**ACTIVITY:** Look through the material below and return every line that contains "none".

**TASK MATERIAL:**
-- ==== Sys2Proof/Machine/Ops.lean ====
section
/-!
DEFINITION. The shared operations on the state: the collaborator primitives (spec/00_scope.md R8, spec/20_memory.md R41 to
R45), the handle context file, one sample of WAIT (spec/40_signal_waiter.md R90), the entry into each phase, `respond` and
abort (spec/42_handle_commands.md R131, spec/60_exceptions.md R148), what the spec leaves unspecified (free values), the tick
and the block reset (spec/70_reset_and_hazards.md R160, R171).
-/

namespace Sys2Proof.Machine

/-- What a meaning answers. -/
abbrev Result := Host.Outcome State Fault Refusal

/-- The next state of an outcome, if it has one. -/
def nextState? : Result → Option State
  | .next s => some s
  | .fault _ => none
  | .refused _ => none

/-! ## The trace and the free values -/

/-- Append one event to the I/O event trace (spec/20_memory.md R51). -/
def State.emit (s : State) (e : Event) : State := { s with trace := e :: s.trace }

/-- The free value of place `place` at the state's present draw (log 4). Places are the register numbers S<n> of
spec/10_state.md; slot k's registers are at 100 + 100 * k + n, the input ports at 90 to 94. -/
def State.freeAt (s : State) (place w : Nat) : BitVec w := Config.free s.drawn place w

/-! ## The collaborators -/

/-- `PinDir(d)`: PIN_OE <- d (spec/20_memory.md R41). -/
def State.pinDir (s : State) (out : Bool) : State :=
  { s with pinOe := out, trace := .dir s.pinSel out :: s.trace }

/-- `PinSet(v)`: PIN_OUT <- v (spec/20_memory.md R41). -/
def State.pinSet (s : State) (v : Level) : State :=
  { s with pinOut := v, trace := .set s.pinSel v :: s.trace }

/-- `PinGet()`: the level of `pin_in` in this tick, one sample (spec/20_memory.md R43). -/
def State.pinLevel (s : State) : Level := s.inp.pinIn

/-- `T <- Now()` (spec/20_memory.md R44, spec/42_handle_commands.md R125). -/
def State.readNow (s : State) : State :=
  { s with t := s.inp.now, trace := .now s.inp.now :: s.trace }

/-! ## The handle context file -/

/-- The slot a handle field names: slots are numbered 0 to NHANDLES - 1 (spec/10_state.md R15). -/
def State.slot? (s : State) (h : Byte) : Option Slot := s.slots[h.toNat]?

/-- `0 <= H < NHANDLES` and ALLOC[H] = 1: the handle names a live slot. -/
def State.live (s : State) (h : Byte) : Bool :=
  match s.slot? h with
  | some c => c.alloc
  | none => false

/-- Write slot `k`; no other slot changes ("Slots share nothing", spec/10_state.md R15). -/
def State.putSlot (s : State) (k : Nat) (c : Slot) : State := { s with slots := s.slots.set k c }

/-- A live handle's slot as CREATE leaves it: the configuration copied, TSV = 0, RVALID = 0, LAST_TS and LAST_READING not
written (spec/42_handle_commands.md R120). -/
def Slot.created (c : Slot) (var : Variant) (pin : Byte) : Slot :=
  { c with alloc := true, cfgPin := pin, cfgVar := var, tsv := false, rvalid := false }

/-- DESTROY: ALLOC[H] <- 0; "its other registers are left as they are" (spec/42_handle_commands.md R122). -/
def Slot.destroyed (c : Slot) : Slot := { c with alloc := false }

/-- READ step c before the attempt: LAST_TS[h] <- T ; TSV[h] <- 1 (spec/42_handle_commands.md R127). -/
def Slot.attempted (c : Slot) (t : Time) : Slot := { c with lastTs := t, tsv := true }

/-- READ step c on success: LAST_READING[h] <- rd ; RVALID[h] <- 1 (spec/42_handle_commands.md R127). -/
def Slot.stored (c : Slot) (rd : Word) : Slot := { c with lastReading := rd, rvalid := true }

/-! ## Phases: entering, responding, aborting -/

/-- The sequencer moves to a phase: `PHASE <- target` (spec/00_scope.md R8). -/
def State.goto (s : State) (p : Phase) : State := { s with phase := p }

/-- A hold of `n` ticks is set up and its phase entered: HOLDC counts the ticks left (spec/10_state.md R14). -/
def State.startHold (s : State) (p : Phase) (n : HoldCount) : State := { s with phase := p, holdc := n }

/-- `Hold(n)` begins: its event, whole (spec/20_memory.md R45, R51 give its place in the order). DESIGN CHOICE (log 26): the event
enters the trace, with its full n, in the tick in which the hold begins, so a reset in mid-hold leaves it there; a hold of
length 0 leaves its event like any other. -/
def State.holdEvent (s : State) (n : HoldCount) : State := s.emit (.hold n.toNat)

/-- One tick of a hold passes: "no register but HOLDC changes" (spec/20_memory.md R45). -/
def State.holdTick (s : State) : State := { s with holdc := s.holdc - 1#20 }

/-- WAIT(e, B) begins: EXP <- e ; BUD <- B ; CNT <- 0 (spec/40_signal_waiter.md R90). -/
def State.startWait (s : State) (p : Phase) (e : Level) (b : Count) : State :=
  { s with phase := p, exp := e, bud := b, cnt := 0#7 }

/-- Enter START_LOW: the hold of T_START_LOW (spec/41_frame_decoder.md R101). -/
def State.enterStartLow (s : State) : State := s.startHold .startLow s.params.tStartLow

/-- Enter START_HIGH: the hold of T_START_HIGH (spec/41_frame_decoder.md R101). -/
def State.enterStartHigh (s : State) : State := s.startHold .startHigh s.params.tStartHigh

/-- Enter ACK_LOW: WAIT(0, T_ACK) (spec/41_frame_decoder.md R103). -/
def State.enterAckLow (s : State) : State := s.startWait .ackLow false s.params.tAck

/-- Enter ACK_HIGH: WAIT(1, T_ACK) (spec/41_frame_decoder.md R103). -/
def State.enterAckHigh (s : State) : State := s.startWait .ackHigh true s.params.tAck

/-- Enter BIT_LOW: WAIT(0, T_BIT_LOW) of bit BITI (spec/41_frame_decoder.md R104). -/
def State.enterBitLow (s : State) : State := s.startWait .bitLow false s.params.tBitLow

/-- Enter BIT_HIGH: WAIT(1, T_BIT_HIGH) of bit BITI (spec/41_frame_decoder.md R104). -/
def State.enterBitHigh (s : State) : State := s.startWait .bitHigh true s.params.tBitHigh

/-- `respond(status, handle, reading)`: control goes to RESPOND, which delivers the response
(spec/42_handle_commands.md R131). -/
def State.respond (s : State) (r : Response) : State := { s with phase := .respond, rspArgs := r }

/-- THE ABORT, what stands for taking an exception (spec/60_exceptions.md R148): no further step of the operation runs,
control goes to RESPOND with the status, nothing is saved, and no error records anything (R145). -/
def State.abort (s : State) (status : Status) : State := s.respond ⟨status, none, none⟩

/-- THE RETURN beside it (spec/60_exceptions.md R150, spec/42_handle_commands.md R131): RESPOND delivers the response (the
three registers, RSP_VALID, the Rsp event), then PHASE <- IDLE. A handle or reading that is not given leaves its register
unspecified: a free value (spec/93 U10, log 4). -/
def State.deliver (s : State) : State :=
  { s with
    rspStatus := s.rspArgs.status.code
    rspHandle := s.rspArgs.handle.getD (s.freeAt 19 8)
    rspReading := s.rspArgs.reading.getD (s.freeAt 20 32)
    rspValid := true
    drawn := s.drawn + 1
    trace := .rsp s.rspArgs :: s.trace
    phase := .idle }

/-- "FRAME0 to FRAME4, BITI, CNT, EXP, BUD, HOLDC unspecified (discarded ...)" after ACQUIRE, whatever its outcome
(spec/41_frame_decoder.md R110, spec/93 U8): free values (log 4). -/
def State.discardFrame (s : State) : State :=
  { s with
    biti := s.freeAt 1 6
    holdc := s.freeAt 5 20
    cnt := s.freeAt 6 7
    exp := levelOf (s.freeAt 7 1)
    bud := s.freeAt 8 7
    frame := ⟨s.freeAt 9 8, s.freeAt 10 8, s.freeAt 11 8, s.freeAt 12 8, s.freeAt 13 8⟩
    drawn := s.drawn + 1 }

/-- ACQUIRE returns Fail and READ responds FAIL: the frame is discarded, the cache unchanged (spec/41 R100,
spec/42_handle_commands.md R127, spec/60_exceptions.md R144). -/
def State.acquireFail (s : State) : State := s.discardFrame.abort .fail

/-! ## One sample of WAIT -/

/-- What one iteration of WAIT's loop says (spec/40_signal_waiter.md R90). -/
inductive WaitResult where
  /-- The loop goes on. -/
  | running
  /-- `Ok(c)`: the level has changed. -/
  | done (c : Count)
  /-- B + 1 samples were all equal to e. -/
  | timeout
deriving DecidableEq, Repr

/-- The loop's test on the sample of this tick: a level that differs from EXP ends the wait with CNT; else at CNT = BUD it is
a Timeout; else the loop goes on (spec/40_signal_waiter.md R90). -/
def State.waitResult (s : State) : WaitResult :=
  if s.pinLevel ≠ s.exp then .done s.cnt
  else if s.cnt = s.bud then .timeout
  else .running

/-- The sample of this tick, consumed: its event (spec/20_memory.md R43, R51). -/
def State.sample (s : State) : State := s.emit (.get s.pinSel s.pinLevel)

/-- One tick of a WAIT in its phase: sample; go on with CNT + 1, leave by `onDone` with the count, or abort the acquisition
on a Timeout, which ACQUIRE turns into Fail (spec/40_signal_waiter.md R90, spec/41_frame_decoder.md R100). -/
def State.waitTick (s : State) (onDone : State → Count → State) : State :=
  match s.waitResult with
  | .running => { s.sample with cnt := s.cnt + 1#7 }
  | .done c => onDone s.sample c
  | .timeout => s.sample.acquireFail

/-! ## The command port -/

/-- Acceptance: CMD <- cmd_word and the event Cmd(word) (spec/42_handle_commands.md R130). The ticks of OVH the command will spend
are drawn here (spec/00_scope.md R6; log 6). -/
def State.accept (s : State) (w : Word) : State :=
  { s with cmd := w, ovhLeft := Config.ovh s.drawn, drawn := s.drawn + 1, trace := .cmd w :: s.trace }

/-- One tick of OVH passes in RESPOND: nothing else changes (log 6). -/
def State.ovhTick (s : State) : State := { s with ovhLeft := s.ovhLeft - 1 }

/-! ## The tick and the block reset -/

/-- RSP_VALID is 1 for the one tick in which a response is delivered and 0 otherwise (spec/10_state.md R22): every tick begins
with it at 0, and only the delivery sets it. -/
def State.beginTick (s : State) : State := { s with rspValid := false }

/-- Free input levels: the oracles' answers in a tick for which none are given (spec/00_scope.md R4, log 1). -/
def State.freeInputs (s : State) : Inputs :=
  { rst := levelOf (s.freeAt 90 1)
    cmdValid := levelOf (s.freeAt 91 1)
    cmdWord := s.freeAt 92 32
    pinIn := levelOf (s.freeAt 93 1)
    now := s.freeAt 94 64 }

/-- The tick is over: the next tick's input levels are on the ports (spec/20_memory.md R40, R56). -/
def State.nextTick (s : State) : State :=
  match s.inputs with
  | i :: rest => { s with inp := i, inputs := rest }
  | [] => { s with inp := s.freeInputs, drawn := s.drawn + 1 }

/-- Slot `k` after the block reset that is draw `draw`: ALLOC[k] = 0, every other register unspecified
(spec/70_reset_and_hazards.md R160): free values (log 4). -/
def Slot.afterReset (draw k : Nat) : Slot :=
  { alloc := false
    cfgPin := Config.free draw (133 + 100 * k) 8
    cfgVar := Variant.ofBit (levelOf (Config.free draw (134 + 100 * k) 1))
    tsv := levelOf (Config.free draw (135 + 100 * k) 1)
    lastTs := Config.free draw (136 + 100 * k) 64
    rvalid := levelOf (Config.free draw (137 + 100 * k) 1)
    lastReading := Config.free draw (138 + 100 * k) 32 }

/-- The slots from number `k` on after block reset: as many as before, each of them free. -/
def resetSlots (draw k : Nat) : List Slot → List Slot
  | [] => []
  | _ :: rest => Slot.afterReset draw k :: resetSlots draw (k + 1) rest

/-- Block reset (spec/70_reset_and_hazards.md R160, R171): the command is abandoned without a response, PHASE = IDLE, PIN_OE =
0, PIN_OUT = 1, RSP_VALID = 0, every slot free; every other register unspecified: free values (log 4). The input ports,
the trace and the parameters are not the block's. -/
def State.blockReset (s : State) : State :=
  { s with
    phase := .idle
    biti := s.freeAt 1 6
    cmd := s.freeAt 2 32
    h := s.freeAt 3 8
    t := s.freeAt 4 64
    holdc := s.freeAt 5 20
    cnt := s.freeAt 6 7
    exp := levelOf (s.freeAt 7 1)
    bud := s.freeAt 8 7
    frame := ⟨s.freeAt 9 8, s.freeAt 10 8, s.freeAt 11 8, s.freeAt 12 8, s.freeAt 13 8⟩
    pinSel := s.freeAt 14 8
    pinOe := false
    pinOut := true
    rspValid := false
    rspStatus := s.freeAt 18 3
    rspHandle := s.freeAt 19 8
    rspReading := s.freeAt 20 32
    slots := resetSlots s.drawn 0 s.slots
    ovhLeft := 0
    drawn := s.drawn + 1 }

/-! ## The ports -/

/-- `cmd_ready` is 1 exactly when PHASE = IDLE (spec/10_state.md R12). -/
def State.cmdReady (s : State) : Bool := s.phase == .idle

/-- The output ports in a tick that finds state `s` and leaves state `s'` (spec/20_memory.md R40): a pin operation and a
response "take effect in the tick in which the sequencer executes" them (R41), `cmd_ready` is the phase the tick finds, and 1
while `rst` = 1 (spec/70_reset_and_hazards.md R160). -/
def outputsOf (s s' : State) : Outputs :=
  { cmdReady := s.inp.rst || s.cmdReady
    rspValid := s'.rspValid
    rspStatus := s'.rspStatus
    rspHandle := s'.rspHandle
    rspReading := s'.rspReading
    pinSel := s'.pinSel
    pinOe := s'.pinOe
    pinOut := s'.pinOut }

/-- A tick placed at phase `p` with the phase's working registers as its entry leaves them, no reset and no command offered:
what `State.withFetchWord` needs to have the next step run exactly the instruction of `p` (log 14). -/
def State.placeAt (s : State) (p : Phase) : State :=
  let s0 := { s with ovhLeft := 0, inp := { s.inp with rst := false, cmdValid := false } }
  match p with
  | .idle => s0.goto .idle
  | .settle => s0.goto .settle
  | .startLow => s0.enterStartLow
  | .startHigh => s0.enterStartHigh
  | .ackLow => s0.enterAckLow
  | .ackHigh => s0.enterAckHigh
  | .bitLow => s0.enterBitLow
  | .bitHigh => s0.enterBitHigh
  | .check => s0.goto .check
  | .respond => s0.goto .respond

/-- A tick placed in IDLE with the command word offered and no reset (log 14). -/
def State.offer (s : State) (w : Word) : State :=
  { s with phase := .idle, inp := { s.inp with rst := false, cmdValid := true, cmdWord := w } }

end Sys2Proof.Machine
end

**RESPONSE AREA:**
  | .fault _ => none
  | .refused _ => none
  | none => false
def State.abort (s : State) (status : Status) : State := s.respond ⟨status, none, none⟩
/-- Free input levels: the oracles' answers in a tick for which none are given (spec/00_scope.md R4, log 1). -/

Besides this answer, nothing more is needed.